Basic Chinese vocabulary words consist of a single syllable, Chinese does not conjugate or inflect. That’s why it’s good to write with ideographic characters – graphic symbols that represent an object or concept. Japanese words, on the other hand, are mostly polysyllabic, Japanese not only conjugates verbs, but even puts adjectives in the past tense. For this, his writing needs grammatical elements. The Chinese writing system offers no solution for this.
So the Japanese began to reduce some Chinese characters to a phonetic value. At the same time, they radically simplified these characters. Thus, Japanese syllabic alphabets were created, although they were never standardized until the 1900s. Everyone wrote their syllabic characters as they wanted. Some spellings prevailed, others disappeared. Documents written in Kuzushiji bear witness to this spread.
For centuries, only men wrote kanji, characters taken from China, to demonstrate their classical education and superiority. The women were said to be uneducated, using characters reduced to phonetic syllables and “collapsed” in sweeping script because they had not learned any kanji. Which was not true in some cases. But kanji were reserved for men.
“In the 14th century, a court poet defined three categories,” Clanuwat said: “He compared properly written kanji to a standing person, loosely written to a walking person. He said kuzushiji kanji runs.”
AI programmers don’t know Japanese, but they translate ancient Japanese texts
KuroNet is now freely accessible online, but only in Japanese. The system needs about two seconds per character. To improve it, three years ago, the Clanuwat Institute launched a competition for self-learning Kuzushiji reading programs on the Kaggle platform, where companies and institutes publish software problems. A total of $15,000 in prize money was up for grabs. 293 teams participated.
The second prize went to Konstantin Lopuhin from Moscow, as deep learning specialized software developer. He has previously evaluated satellite images using artificial intelligence and categorized sea lions. In the Skype interview, Lopuhin does not talk about kanji or characters, but about “objects” and “classes”. Does it make a difference if the computer has to recognize characters instead of sea lions? “Yeah,” says Lopuhin, “there were five classes for the sea lions and about twenty for the satellite images. But for Kuzushiji there were over 4,000. I also don’t speak Japanese, nor could I spot the obvious mistakes.”
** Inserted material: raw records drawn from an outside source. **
-- ==== Sys2Proof/Laws/State.lean ====
section
/-! SUPPORT. One lemma per field for every named update of the state: which fields it writes, and that it keeps the rest. -/

namespace Sys2Proof.Machine

/-! ### recordErr -/

@[simp] theorem recordErr_busy (e : ErrKind) (s : State) : (recordErr e s).busy = s.busy := rfl
@[simp] theorem recordErr_done (e : ErrKind) (s : State) : (recordErr e s).done = s.done := rfl
@[simp] theorem recordErr_err (e : ErrKind) (s : State) : (recordErr e s).err = s.err ||| errBit e := rfl
@[simp] theorem recordErr_lastErr (e : ErrKind) (s : State) : (recordErr e s).lastErr = s.lastErr ||| errBit e := rfl
@[simp] theorem recordErr_regs (e : ErrKind) (s : State) : (recordErr e s).regs = s.regs := rfl
@[simp] theorem recordErr_res (e : ErrKind) (s : State) : (recordErr e s).res = s.res := rfl
@[simp] theorem recordErr_seq (e : ErrKind) (s : State) : (recordErr e s).seq = s.seq := rfl
@[simp] theorem recordErr_scan (e : ErrKind) (s : State) : (recordErr e s).scan = s.scan := rfl
@[simp] theorem recordErr_tape (e : ErrKind) (s : State) : (recordErr e s).tape = s.tape := rfl
@[simp] theorem recordErr_tone (e : ErrKind) (s : State) : (recordErr e s).tone = s.tone := rfl
@[simp] theorem recordErr_todo (e : ErrKind) (s : State) : (recordErr e s).todo = s.todo := rfl
@[simp] theorem recordErr_mem (e : ErrKind) (s : State) : (recordErr e s).mem = s.mem := rfl
@[simp] theorem recordErr_port (e : ErrKind) (s : State) : (recordErr e s).port = s.port := rfl
@[simp] theorem recordErr_sink (e : ErrKind) (s : State) : (recordErr e s).sink = s.sink := rfl
@[simp] theorem recordErr_host (e : ErrKind) (s : State) : (recordErr e s).host = s.host := rfl
@[simp] theorem recordErr_replies (e : ErrKind) (s : State) : (recordErr e s).replies = s.replies := rfl
@[simp] theorem recordErr_draws (e : ErrKind) (s : State) : (recordErr e s).draws = s.draws := rfl
@[simp] theorem recordErr_params (e : ErrKind) (s : State) : (recordErr e s).params = s.params := rfl

/-! ### overrun -/

@[simp] theorem overrun_busy (s : State) : (overrun s).busy = s.busy := rfl
@[simp] theorem overrun_done (s : State) : (overrun s).done = s.done := rfl
@[simp] theorem overrun_err (s : State) : (overrun s).err = s.err ||| errBit .overrun := rfl
@[simp] theorem overrun_lastErr (s : State) : (overrun s).lastErr = s.lastErr := rfl
@[simp] theorem overrun_regs (s : State) : (overrun s).regs = s.regs := rfl
@[simp] theorem overrun_res (s : State) : (overrun s).res = s.res := rfl
@[simp] theorem overrun_seq (s : State) : (overrun s).seq = s.seq := rfl
@[simp] theorem overrun_scan (s : State) : (overrun s).scan = s.scan := rfl
@[simp] theorem overrun_tape (s : State) : (overrun s).tape = s.tape := rfl
@[simp] theorem overrun_tone (s : State) : (overrun s).tone = s.tone := rfl
@[simp] theorem overrun_todo (s : State) : (overrun s).todo = s.todo := rfl
@[simp] theorem overrun_mem (s : State) : (overrun s).mem = s.mem := rfl
@[simp] theorem overrun_port (s : State) : (overrun s).port = s.port := rfl
@[simp] theorem overrun_sink (s : State) : (overrun s).sink = s.sink := rfl
@[simp] theorem overrun_host (s : State) : (overrun s).host = s.host := rfl
@[simp] theorem overrun_replies (s : State) : (overrun s).replies = s.replies := rfl
@[simp] theorem overrun_draws (s : State) : (overrun s).draws = s.draws := rfl
@[simp] theorem overrun_params (s : State) : (overrun s).params = s.params := rfl

/-! ### ackStatus -/

@[simp] theorem ackStatus_busy (v : Word) (s : State) : (ackStatus v s).busy = s.busy := rfl
@[simp] theorem ackStatus_done (v : Word) (s : State) : (ackStatus v s).done = (s.done && !v.getLsbD 1) := rfl
@[simp] theorem ackStatus_err (v : Word) (s : State) : (ackStatus v s).err = s.err := rfl
@[simp] theorem ackStatus_lastErr (v : Word) (s : State) : (ackStatus v s).lastErr = s.lastErr := rfl
@[simp] theorem ackStatus_regs (v : Word) (s : State) : (ackStatus v s).regs = s.regs := rfl
@[simp] theorem ackStatus_res (v : Word) (s : State) : (ackStatus v s).res = s.res := rfl
@[simp] theorem ackStatus_seq (v : Word) (s : State) : (ackStatus v s).seq = s.seq := rfl
@[simp] theorem ackStatus_scan (v : Word) (s : State) : (ackStatus v s).scan = s.scan := rfl
@[simp] theorem ackStatus_tape (v : Word) (s : State) : (ackStatus v s).tape = s.tape := rfl
@[simp] theorem ackStatus_tone (v : Word) (s : State) : (ackStatus v s).tone = s.tone := rfl
@[simp] theorem ackStatus_todo (v : Word) (s : State) : (ackStatus v s).todo = s.todo := rfl
@[simp] theorem ackStatus_mem (v : Word) (s : State) : (ackStatus v s).mem = s.mem := rfl
@[simp] theorem ackStatus_port (v : Word) (s : State) : (ackStatus v s).port = s.port := rfl
@[simp] theorem ackStatus_sink (v : Word) (s : State) : (ackStatus v s).sink = s.sink := rfl
@[simp] theorem ackStatus_host (v : Word) (s : State) : (ackStatus v s).host = s.host := rfl
@[simp] theorem ackStatus_replies (v : Word) (s : State) : (ackStatus v s).replies = s.replies := rfl
@[simp] theorem ackStatus_draws (v : Word) (s : State) : (ackStatus v s).draws = s.draws := rfl
@[simp] theorem ackStatus_params (v : Word) (s : State) : (ackStatus v s).params = s.params := rfl

/-! ### ackErr -/

@[simp] theorem ackErr_busy (v : Word) (s : State) : (ackErr v s).busy = s.busy := rfl
@[simp] theorem ackErr_done (v : Word) (s : State) : (ackErr v s).done = s.done := rfl
@[simp] theorem ackErr_err (v : Word) (s : State) : (ackErr v s).err = w1c s.err v := rfl
@[simp] theorem ackErr_lastErr (v : Word) (s : State) : (ackErr v s).lastErr = s.lastErr := rfl
@[simp] theorem ackErr_regs (v : Word) (s : State) : (ackErr v s).regs = s.regs := rfl
@[simp] theorem ackErr_res (v : Word) (s : State) : (ackErr v s).res = s.res := rfl
@[simp] theorem ackErr_seq (v : Word) (s : State) : (ackErr v s).seq = s.seq := rfl
@[simp] theorem ackErr_scan (v : Word) (s : State) : (ackErr v s).scan = s.scan := rfl
@[simp] theorem ackErr_tape (v : Word) (s : State) : (ackErr v s).tape = s.tape := rfl
@[simp] theorem ackErr_tone (v : Word) (s : State) : (ackErr v s).tone = s.tone := rfl
@[simp] theorem ackErr_todo (v : Word) (s : State) : (ackErr v s).todo = s.todo := rfl
@[simp] theorem ackErr_mem (v : Word) (s : State) : (ackErr v s).mem = s.mem := rfl
@[simp] theorem ackErr_port (v : Word) (s : State) : (ackErr v s).port = s.port := rfl
@[simp] theorem ackErr_sink (v : Word) (s : State) : (ackErr v s).sink = s.sink := rfl
@[simp] theorem ackErr_host (v : Word) (s : State) : (ackErr v s).host = s.host := rfl
@[simp] theorem ackErr_replies (v : Word) (s : State) : (ackErr v s).replies = s.replies := rfl
@[simp] theorem ackErr_draws (v : Word) (s : State) : (ackErr v s).draws = s.draws := rfl
@[simp] theorem ackErr_params (v : Word) (s : State) : (ackErr v s).params = s.params := rfl

/-! ### startCmd -/

@[simp] theorem startCmd_busy (s : State) : (startCmd s).busy = true := rfl
@[simp] theorem startCmd_done (s : State) : (startCmd s).done = false := rfl
@[simp] theorem startCmd_err (s : State) : (startCmd s).err = s.err := rfl
@[simp] theorem startCmd_lastErr (s : State) : (startCmd s).lastErr = 0 := rfl
@[simp] theorem startCmd_regs (s : State) : (startCmd s).regs = s.regs := rfl
@[simp] theorem startCmd_res (s : State) : (startCmd s).res = { s.res with result := 0, outLen := 0, sampleCount := 0, nbin := 0 } := rfl
@[simp] theorem startCmd_seq (s : State) : (startCmd s).seq = .run := rfl
@[simp] theorem startCmd_scan (s : State) : (startCmd s).scan = s.scan := rfl
@[simp] theorem startCmd_tape (s : State) : (startCmd s).tape = s.tape := rfl
@[simp] theorem startCmd_tone (s : State) : (startCmd s).tone = s.tone := rfl
@[simp] theorem startCmd_todo (s : State) : (startCmd s).todo = s.todo := rfl
@[simp] theorem startCmd_mem (s : State) : (startCmd s).mem = s.mem := rfl
@[simp] theorem startCmd_port (s : State) : (startCmd s).port = s.port := rfl
@[simp] theorem startCmd_sink (s : State) : (startCmd s).sink = s.sink := rfl
@[simp] theorem startCmd_host (s : State) : (startCmd s).host = s.host := rfl
@[simp] theorem startCmd_replies (s : State) : (startCmd s).replies = s.replies := rfl
@[simp] theorem startCmd_draws (s : State) : (startCmd s).draws = s.draws := rfl
@[simp] theorem startCmd_params (s : State) : (startCmd s).params = s.params := rfl

/-! ### completeCmd -/

@[simp] theorem completeCmd_busy (s : State) : (completeCmd s).busy = false := rfl
@[simp] theorem completeCmd_done (s : State) : (completeCmd s).done = true := rfl
@[simp] theorem completeCmd_err (s : State) : (completeCmd s).err = s.err := rfl
@[simp] theorem completeCmd_lastErr (s : State) : (completeCmd s).lastErr = s.lastErr := rfl
@[simp] theorem completeCmd_regs (s : State) : (completeCmd s).regs = s.regs := rfl
@[simp] theorem completeCmd_res (s : State) : (completeCmd s).res = s.res := rfl
@[simp] theorem completeCmd_seq (s : State) : (completeCmd s).seq = .idle := rfl
@[simp] theorem completeCmd_scan (s : State) : (completeCmd s).scan = s.scan := rfl
@[simp] theorem completeCmd_tape (s : State) : (completeCmd s).tape = s.tape := rfl
@[simp] theorem completeCmd_tone (s : State) : (completeCmd s).tone = s.tone := rfl
@[simp] theorem completeCmd_todo (s : State) : (completeCmd s).todo = s.todo := rfl
@[simp] theorem completeCmd_mem (s : State) : (completeCmd s).mem = s.mem := rfl
@[simp] theorem completeCmd_port (s : State) : (completeCmd s).port = s.port := rfl
@[simp] theorem completeCmd_sink (s : State) : (completeCmd s).sink = s.sink := rfl
@[simp] theorem completeCmd_host (s : State) : (completeCmd s).host = s.host := rfl
@[simp] theorem completeCmd_replies (s : State) : (completeCmd s).replies = s.replies := rfl
@[simp] theorem completeCmd_draws (s : State) : (completeCmd s).draws = s.draws := rfl
@[simp] theorem completeCmd_params (s : State) : (completeCmd s).params = s.params := rfl

/-! ### finished -/

@[simp] theorem finished_busy (s : State) : (finished s).busy = false := rfl
@[simp] theorem finished_done (s : State) : (finished s).done = true := rfl
@[simp] theorem finished_err (s : State) : (finished s).err = s.err := rfl
@[simp] theorem finished_lastErr (s : State) : (finished s).lastErr = 0 := rfl
@[simp] theorem finished_regs (s : State) : (finished s).regs = s.regs := rfl
@[simp] theorem finished_res (s : State) : (finished s).res = { s.res with result := 0, outLen := 0, sampleCount := 0, nbin := 0 } := rfl
@[simp] theorem finished_seq (s : State) : (finished s).seq = .idle := rfl
@[simp] theorem finished_scan (s : State) : (finished s).scan = s.scan := rfl
@[simp] theorem finished_tape (s : State) : (finished s).tape = s.tape := rfl
@[simp] theorem finished_tone (s : State) : (finished s).tone = s.tone := rfl
@[simp] theorem finished_todo (s : State) : (finished s).todo = [] := rfl
@[simp] theorem finished_mem (s : State) : (finished s).mem = s.mem := rfl
@[simp] theorem finished_port (s : State) : (finished s).port = s.port := rfl
@[simp] theorem finished_sink (s : State) : (finished s).sink = s.sink := rfl
@[simp] theorem finished_host (s : State) : (finished s).host = s.host := rfl
@[simp] theorem finished_replies (s : State) : (finished s).replies = s.replies := rfl
@[simp] theorem finished_draws (s : State) : (finished s).draws = s.draws := rfl
@[simp] theorem finished_params (s : State) : (finished s).params = s.params := rfl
To this day, Lopuhin does not know what is in the texts that his program deciphered. Cookbooks made up a third of the 45 texts to be deciphered for the competition, plus a 1639 book on Christianity, one on silkworm breeding and lots of literature. Including a copy of the first chapter of “Genji”, which is considered the Japanese book of books and the first novel in literary history. Court lady Murasaki Shikibu wrote the story of the prince’s love adventures in the first decade of the last millennium – a time when people met to read their poems about cherry blossoms, autumn leaves, fog and the moon, about love and its impermanence. They drank rice wine and had affairs. Love was free, at least for men. After all, women had their own thickets of signs. They wrote Kuzushiji – peppy, “running”.
Can the discovery of unknown masterpieces be expected when computers en masse transcribe Kuzushiji’s texts? “I don’t think so,” says Clanuwat. “But you’ll find here explanations of old concepts that we didn’t fully understand until now. Little pieces of the puzzle that suddenly make sense.”